9 Apr 2015, 18:08 PM
#43
avatar of AvNY

Posts: 862


German steel Quality according this book wasn't as bad as some believe


I am not sure that that is what this caption is saying.

Steel, like many materials, has benefits and weaknesses. The softer it is, the less brittle and vice versa. The higher the grade (and often the harder and more expensive it is to produce) the more likely that the tradeoffs are fewer. In both those cases it is possible that the grades of the Ausf. D were also lower but that they found the more harder, more brittle steel was not as preferable to a softer and in neither case was a harder AND less brittle option available. (I know a little about steel, not a lot.)

What would also be interesting would be any notation about "spalling". A round that creates spalling (and some, HESH rounds, were designed later on when they became aware of spalling) can kill the crew and/or disable the tank without ever penetrating.

Also here is a picture of a Panther turret not penetrated by 75mm rounds (note the three dents) yet the combined impacts cracked the Turret:

"The side of a Panther tank turret, cracked by three glancing blows of 75 mm HE, June 1944.

Photograph by Major W H J Sale, 3rd/4th County of London Yeomanry (Sharpshooters), World War Two, North West Europe, 1944.

The three hits from 3rd/4th County Shermans killed the turret crew, but apart from cracking the thick armour plating did no other damage to the tank.

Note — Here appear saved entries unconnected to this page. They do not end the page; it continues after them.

/-- The cells above it hold what the cells above the stack pointer held before. -/
theorem stackHeld_pushed_succ (s : State) (b : Byte) {k : Nat} (h0 : 0 < k) (h : k < 256) :
    stackHeld (pushed s b) (k + 1) = stackHeld s k := by
  have hne : stackCell (s.s.toNat + k) ≠ stackCell s.s.toNat := by
    simp only [stackCell]
    omega
  rw [stackHeld, stackCell_pushed_succ]
  exact Memory.read_write_other _ b hne

/-- The two bytes of a 16-bit number make it. -/
theorem high_mul_add_low {w : Nat} (h : w < 65536) : (high w).toNat * 256 + (low w).toNat = w := by
  simp only [high, low, BitVec.toNat_ofNat]
  omega

/-- A status byte unpacked gives the flags of the state it was packed from. -/
theorem unpacked_packed_flags (t s : State) (b : Bool) :
    (unpacked t (packed s b)).n = s.n ∧ (unpacked t (packed s b)).v = s.v ∧ (unpacked t (packed s b)).d = s.d ∧
      (unpacked t (packed s b)).i = s.i ∧ (unpacked t (packed s b)).z = s.z ∧ (unpacked t (packed s b)).c = s.c := by
  have h : unpacked s (packed s b) = s := by rw [← unpack_eq_unpacked, ← pack_eq_packed, unpack_pack]
  have hn := congrArg State.n h
  have hv := congrArg State.v h
  have hd := congrArg State.d h
  have hi := congrArg State.i h
  have hz := congrArg State.z h
  have hc := congrArg State.c h
  exact ⟨hn, hv, hd, hi, hz, hc⟩

/-- The pull from the cell where a byte was pushed last brings it, and S comes back. -/
theorem pull_of_pushed {s t t' : State} {b : Byte} (hwf : s.mem.wf = true)
    (hs : t'.s = t.s) (h1 : stackByte t' 1 = stackHeld t 1)
    (htm : t.mem = (pushed s b).mem) (hts : t.s = (pushed s b).s) :
    stackByte t' 1 = b ∧ BitVec.ofNat 8 (t'.s.toNat + 1) = s.s := by
  constructor
  · rw [h1, stackHeld_congr hts htm, stackHeld_pushed_one b hwf]
  · rw [hs, hts, pushed_s_add_succ, Nat.add_zero, BitVec.ofNat_toNat, BitVec.setWidth_eq]

/-- The pulls from the cells where two bytes were pushed last bring them, the last one first, and S comes back. -/
theorem pulls_of_two_pushed {s t t' : State} {b1 b2 : Byte} (hwf : s.mem.wf = true)
    (hs : t'.s = t.s) (h1 : stackByte t' 1 = stackHeld t 1) (h2 : stackByte t' 2 = stackHeld t 2)
    (htm : t.mem = (pushed (pushed s b1) b2).mem) (hts : t.s = (pushed (pushed s b1) b2).s) :
    stackByte t' 1 = b2 ∧ stackByte t' 2 = b1 ∧ BitVec.ofNat 8 (t'.s.toNat + 2) = s.s := by
  refine ⟨?_, ?_, ?_⟩
  · rw [h1, stackHeld_congr hts htm, stackHeld_pushed_one b2 (pushed_wf b1 hwf)]
  · rw [h2, stackHeld_congr hts htm, stackHeld_pushed_succ _ b2 Nat.one_pos (by decide), stackHeld_pushed_one b1 hwf]
  · rw [hs, hts, pushed_s_add_succ, pushed_s_add_succ, Nat.add_zero, BitVec.ofNat_toNat, BitVec.setWidth_eq]

/-- The same for three bytes. -/
theorem pulls_of_three_pushed {s t t' : State} {b1 b2 b3 : Byte} (hwf : s.mem.wf = true)
    (hs : t'.s = t.s) (h1 : stackByte t' 1 = stackHeld t 1) (h2 : stackByte t' 2 = stackHeld t 2)
    (h3 : stackByte t' 3 = stackHeld t 3)
    (htm : t.mem = (pushed (pushed (pushed s b1) b2) b3).mem) (hts : t.s = (pushed (pushed (pushed s b1) b2) b3).s) :
    stackByte t' 1 = b3 ∧ stackByte t' 2 = b2 ∧ stackByte t' 3 = b1 ∧ BitVec.ofNat 8 (t'.s.toNat + 3) = s.s := by
  have hwf2 := pushed_wf b2 (pushed_wf b1 hwf)
  refine ⟨?_, ?_, ?_, ?_⟩
  · rw [h1, stackHeld_congr hts htm, stackHeld_pushed_one b3 hwf2]
  · rw [h2, stackHeld_congr hts htm, stackHeld_pushed_succ _ b3 Nat.one_pos (by decide),
      stackHeld_pushed_one b2 (pushed_wf b1 hwf)]
  · rw [h3, stackHeld_congr hts htm, stackHeld_pushed_succ _ b3 Nat.two_pos (by decide),
      stackHeld_pushed_succ _ b2 Nat.one_pos (by decide), stackHeld_pushed_one b1 hwf]
  · rw [hs, hts, pushed_s_add_succ, pushed_s_add_succ, pushed_s_add_succ, Nat.add_zero, BitVec.ofNat_toNat,
      BitVec.setWidth_eq]

/-- RTS undoes the pushes of a call: its pulls bring the two bytes of the address pushed (R252, R253). -/
theorem rts_undoes_call {s t t' : State} {w : Addr} {ret : Nat} (hwf : s.mem.wf = true) (hret : ret < 65536)
    (ht : t = spend 6 { pushed (pushed s (high ret)) (low ret) with pc := w }) (hs : t'.s = t.s)
    (h1 : stackByte t' 1 = stackHeld t 1) (h2 : stackByte t' 2 = stackHeld t 2) :
    ∃ u, exec .rts t' = .next u ∧ u.pc = BitVec.ofNat 16 (ret + 1) ∧ u.s = s.s := by
  subst ht
  obtain ⟨hlo, hhi, hsp⟩ := pulls_of_two_pushed (b1 := high ret) (b2 := low ret) hwf hs h1 h2 rfl rfl
  refine ⟨_, (rtsReturnsPastThePulledAddress t').exec_eq, ?_, ?_⟩
  · change BitVec.ofNat 16 ((stackByte t' 2).toNat * 256 + (stackByte t' 1).toNat + 1) = _
    rw [hlo, hhi, high_mul_add_low hret]
  · exact hsp

/-- Settles O43: JSR pushes its last byte's address, and RTS adds one to what it pulls. -/
theorem jsrThenRtsReturns : Obligations.JsrThenRtsReturns := by
  intro s w hwf
  have hret : BitVec.ofNat 16 ((s.pc.toNat + 65535) % 65536 + 1) = s.pc := by
    apply BitVec.eq_of_toNat_eq
    rw [BitVec.toNat_ofNat]
    omega
  refine ⟨_, (jsrPushesItsLastByteAddress s w).exec_eq, fun t' hs h1 h2 => ?_⟩
  have hrts := rts_undoes_call hwf (Nat.mod_lt _ (by decide)) rfl hs h1 h2
  rwa [hret] at hrts

/-- Settles O44: the pull brings the packed status byte, and unpacking undoes packing. -/
theorem phpThenPlpRestoresTheFlags : Obligations.PhpThenPlpRestoresTheFlags := by
  intro s hwf
  obtain ⟨-, hphp, -⟩ := pushesWriteAAndP s
  refine ⟨_, hphp.exec_eq, fun t' hs h1 => ?_⟩
  obtain ⟨hp, hsp⟩ := pull_of_pushed hwf hs h1 rfl rfl
  obtain ⟨-, hplp⟩ := pullsLoadAAndTheFlags t'
  refine ⟨_, hplp.exec_eq, ?_, ?_⟩
  · exact hsp
  · rw [hp]
    exact unpacked_packed_flags t' s true

/-- RTI undoes the one way into a handler: its pulls bring the three bytes pushed (R307, R309). -/
theorem rti_undoes_entered {s t t' : State} {vec ret : Nat} {b : Bool} (hwf : s.mem.wf = true) (hret : ret < 65536)
    (ht : t = spend 7 (entered s vec b ret)) (hs : t'.s = t.s)
    (h1 : stackByte t' 1 = stackHeld t 1) (h2 : stackByte t' 2 = stackHeld t 2) (h3 : stackByte t' 3 = stackHeld t 3) :
    ∃ u, exec .rti t' = .next u ∧ u.pc = BitVec.ofNat 16 ret ∧ u.s = s.s ∧
      u.n = s.n ∧ u.v = s.v ∧ u.d = s.d ∧ u.i = s.i ∧ u.z = s.z ∧ u.c = s.c := by
  subst ht
  obtain ⟨hp, hlo, hhi, hsp⟩ := pulls_of_three_pushed (b1 := high ret) (b2 := low ret) (b3 := packed s b)
    hwf hs h1 h2 h3 rfl rfl
  refine ⟨_, (rtiRestoresFlagsAndExactAddress t').exec_eq, ?_, ?_, ?_⟩
  · change BitVec.ofNat 16 ((stackByte t' 3).toNat * 256 + (stackByte t' 2).toNat) = _
    rw [hlo, hhi, high_mul_add_low hret]
  · exact hsp
  · rw [hp]
    exact unpacked_packed_flags t' s b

From an album containing 210 photographs compiled by Major W H J Sale, MC, 3rd/4th County of London Yeomanry (Sharpshooters), 1944."

http://www.nam.ac.uk/online-collection/detail.php?acc=1975-03-63-18-162

9 Apr 2015, 18:12 PM
#44
avatar of __deleted__

Posts: 1225

By the time of the Normandy campaign, the logistical, material, and most importantly numerical superiority of the Allies had grown so massive as to make these musings largely academic anyways. In retrospect, it is fairly surprising and difficult for the historian to plausibly explain as to why the Germans managed to contain the Allies as long as they did, especially seeing as the German strategical dispositions were mediocre at best, but they had no chance of winning the campaign whatsoever.
9 Apr 2015, 18:14 PM
#45
avatar of AvNY

Posts: 862



The sad truth; I would love to research more about how these respective militaries decided on the tanks they ended up using and I would love to see the other options that could of been.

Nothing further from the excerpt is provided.